2. **FAST (Fabric FAST):** An opinionated, stage-based landing zone toolkit for bootstrapping enterprise-grade GCP organizations.
## Key Components
### 1. Modules (`/modules`)
* **Philosophy:** Lean, composable, and close to the underlying provider resources.
* **Structure:**
* Standardized interfaces: IAM, logging, organization policies, etc.
* Self-contained: Dependency injection via context variables is preferred over complex remote state lookups within modules.
* Flat: avoid using sub-modules to reduce complexity and minimize layer traversals.
* **Naming:** Avoid random suffixes; use explicit `prefix` variables.

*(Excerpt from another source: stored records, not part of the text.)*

-- ==== Sys2Proof/Machine/State.lean ====
section
/-! DEFINITION. The state of the decoder block with its inputs, the reasons a step can stop, and the state right after
reset (10_state.md R20, R24, R26, R28, R34). -/

namespace Sys2Proof.Machine

/-- The input stream's bytes as (offset, byte) pairs in one canonical form (`Memory.wf`). -/
abbrev Memory := List Host.Cell

/-- The canonical form of a stream of length `n`: offsets strictly rising and below `n`, and no entry equal to what an
unlisted offset reads as. -/
abbrev Memory.wf (m : Memory) (n : Nat) : Prop :=
  (m.map Prod.fst).Pairwise (· < ·) ∧ ∀ c ∈ m, c.1 < n ∧ c.2 ≠ Config.unlistedByte

/-- The status register (10_state.md R24). -/
inductive Status where
  /-- A step is enabled. -/
  | scanning
  /-- The cursor reached `N` without failure. Terminal. -/
  | done
  /-- A step raised a failure. Terminal; `err` holds it (92_eei_decisions.md D7, log entry 14). -/
  | failed
  deriving DecidableEq, Repr

/-- The block's state (10_state.md R20) and its inputs `stream`, `N` and `reset` (R29). -/
structure State where
  /-- The bytes of `stream[0..N-1]` (20_memory.md R50). An input, which the block only reads. -/
  stream : Memory
  /-- `N`, the stream length (00_scope.md R8). An input. -/
  streamLen : Nat
  /-- The `reset` input: true while asserted (70_reset_and_hazards.md R230; log entry 4). -/
  resetLine : Bool
  /-- The program counter: the byte offset into the stream (R25). -/
  cursor : Nat
  /-- R24. -/
  status : Status
  /-- The failure, or nothing (R26). -/
  err : Option ErrRec
  /-- The records emitted since reset, in order (R28). -/
  outLog : List Record
  deriving DecidableEq, Repr

/-- Why the machine stops. The spec's three failures are no stops: they are states the block enters (60_exceptions.md
R205). -/
inductive Fault where
  /-- Raised by `memRead` for an offset at or past `N`, which does not exist. Safe: 20_memory.md R53 says that no step
  reads there, and an obligation says that no step of the model answers this fault. -/
  | readOutsideStream (offset : Nat)
  deriving DecidableEq, Repr

/-- Why an instruction has no meaning. -/
inductive Refusal where
  /-- Reserved for an arm of `exec` with no meaning yet. No arm answers it: every row of the table has its meaning.
  Safe. -/
  | notModelled (mnemonic : String)
  deriving DecidableEq, Repr

/-- The status right after reset: Done on an empty stream, else Scanning (R34). -/
def resetStatus (n : Nat) : Status := if n = 0 then .done else .scanning

/-- The machine right after reset (R34): cursor 0, no failure, an empty log, the status by `N`. DESIGN CHOICE (log
entries 2 and 4): nothing has been loaded, so `N` is 0 and the status is Done; the reset line is deasserted. -/
def State.reset : State :=
  { stream := [], streamLen := 0, resetLine := false, cursor := 0, status := resetStatus 0, err := none, outLog := [] }

end Sys2Proof.Machine
end

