-- ==== Sys2Proof/Machine/Ops.lean ====
section
/-! DEFINITION. The named operations over the stream and the block's registers: reading the stream (00_scope.md R13),
emitting a record and advancing (44_stream_advance.md R176), entering a failure (60_exceptions.md R205) and reset, the
only way back (R206, 70_reset_and_hazards.md R231). -/

namespace Sys2Proof.Machine

/-! ### The stream -/

/-- The byte a cell list holds at an offset. -/
def Memory.read : Memory → Nat → Byte
  | [], _ => Config.unlistedByte
  | (k, v) :: rest, a => if k = a then v else Memory.read rest a

/-- Put a byte at an offset, keeping the canonical form. Used where the host loads the stream, never by the block
(20_memory.md R51). -/
def Memory.write : Memory → Nat → Byte → Memory
  | [], a, b => if b = Config.unlistedByte then [] else [(a, b)]
  | (k, v) :: rest, a, b =>
    if k < a then (k, v) :: Memory.write rest a b
    else
      if k = a then (if b = Config.unlistedByte then rest else (a, b) :: rest)
      else if b = Config.unlistedByte then (k, v) :: rest else (a, b) :: (k, v) :: rest

/-- Put bytes at consecutive offsets from `a`. -/
def Memory.writeBytes : Memory → Nat → List Byte → Memory
  | m, _, [] => m
  | m, a, b :: bs => Memory.writeBytes (Memory.write m a b) (a + 1) bs

/-- The stream that holds exactly these bytes from offset 0. -/
def Memory.ofBytes (bytes : List Byte) : Memory := Memory.writeBytes [] 0 bytes

/-- `MemRead(a, 1)` (R13): defined only for `0 <= a < N`. -/
def memRead (s : State) (a : Nat) : Except Fault Byte :=
  if a < s.streamLen then .ok (s.stream.read a) else .error (.readOutsideStream a)

/-- The `n` bytes at offsets `a` to `a + n - 1`, each a `MemRead(_, 1)`. -/
def memReadBytes (s : State) : Nat → Nat → Except Fault (List Byte)
  | _, 0 => .ok []
  | a, n + 1 =>
    match memRead s a with
    | .error f => .error f
    | .ok b =>
      match memReadBytes s (a + 1) n with
      | .error f => .error f
      | .ok bs => .ok (b :: bs)

/-- `MemRead(a, 2)` (R13): the byte at `a` in the high bits. Builds the window (30_encoding.md R72). -/
def memReadWindow (s : State) (a : Nat) : Except Fault Word :=
  match memRead s a with
  | .error f => .error f
  | .ok b0 =>
    match memRead s (a + 1) with
    | .error f => .error f
    | .ok b1 => .ok (bytePair b0 b1)

/-- `MemReadLE16(a)` (R13, 20_memory.md R52): the byte at `a` in the low bits. -/
def memReadLE16 (s : State) (a : Nat) : Except Fault Word :=
  match memRead s a with
  | .error f => .error f
  | .ok lo =>
    match memRead s (a + 1) with
    | .error f => .error f
    | .ok hi => .ok (bytePair hi lo)

/-- How many bytes remain at the cursor, `N - cursor`. -/
def State.avail (s : State) : Nat := s.streamLen - s.cursor

/-! ### The registers -/

/-- Emit a record and advance past it (44_stream_advance.md R176). `err` is not written. -/
def State.emitAdvance (s : State) (rec : Record) : State :=
  { s with
    outLog := s.outLog ++ [rec]
    cursor := s.cursor + rec.len
    status := if s.cursor + rec.len = s.streamLen then .done else .scanning }

/-- Enter a failure (60_exceptions.md R205, 44_stream_advance.md R177): write `err` and `status`, nothing else. This is
the block's only exception entry. -/
def State.enterFailure (s : State) (kind : ErrKind) (window : Option Word) : State :=
  { s with
    err := some { kind := kind, offset := s.cursor, window := window }
    status := .failed }

/-- Hold the reset values (10_state.md R34, 70_reset_and_hazards.md R230); the stream and `N` are kept. The only way out
of a failure: the block has no return from one (60_exceptions.md R206). -/
def State.holdReset (s : State) : State :=
  { s with cursor := 0, status := resetStatus s.streamLen, err := none, outLog := [] }

/-! ### What a step ends in -/

/-- `raise Fail(kind, info)` (R13). -/
def raiseFail (kind : ErrKind) (window : Option Word) (s : State) : Host.Outcome State Fault Refusal :=
  .next (s.enterFailure kind window)

/-- The end of every class decode (41_mov_regmem.md R135, 42_mov_imm_reg.md R152): TruncatedStream when the instruction
does not lie inside the stream (44_stream_advance.md R174), else emit its record and advance (R176). The fetch makes the
same check; R178 lets either place hold it (log entry 13). -/
def emitChecked (W : Word) (rec : Record) (s : State) : Host.Outcome State Fault Refusal :=
  if s.avail < rec.len then raiseFail .truncatedStream (some W) s else .next (s.emitAdvance rec)

end Sys2Proof.Machine
end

* **Factories:** Many modules implement a data-driven "factory" pattern (often via a `factories_config` variable) to manage resources at scale using YAML data files. See `FACTORIES.md` for a comprehensive list.
* **Validation:** Factory YAML files must conform to JSON schemas (typically stored in a `schemas/` folder). Use a modeline (e.g., `# yaml-language-server: $schema=../schemas/project.schema.json`) to enable IDE validation.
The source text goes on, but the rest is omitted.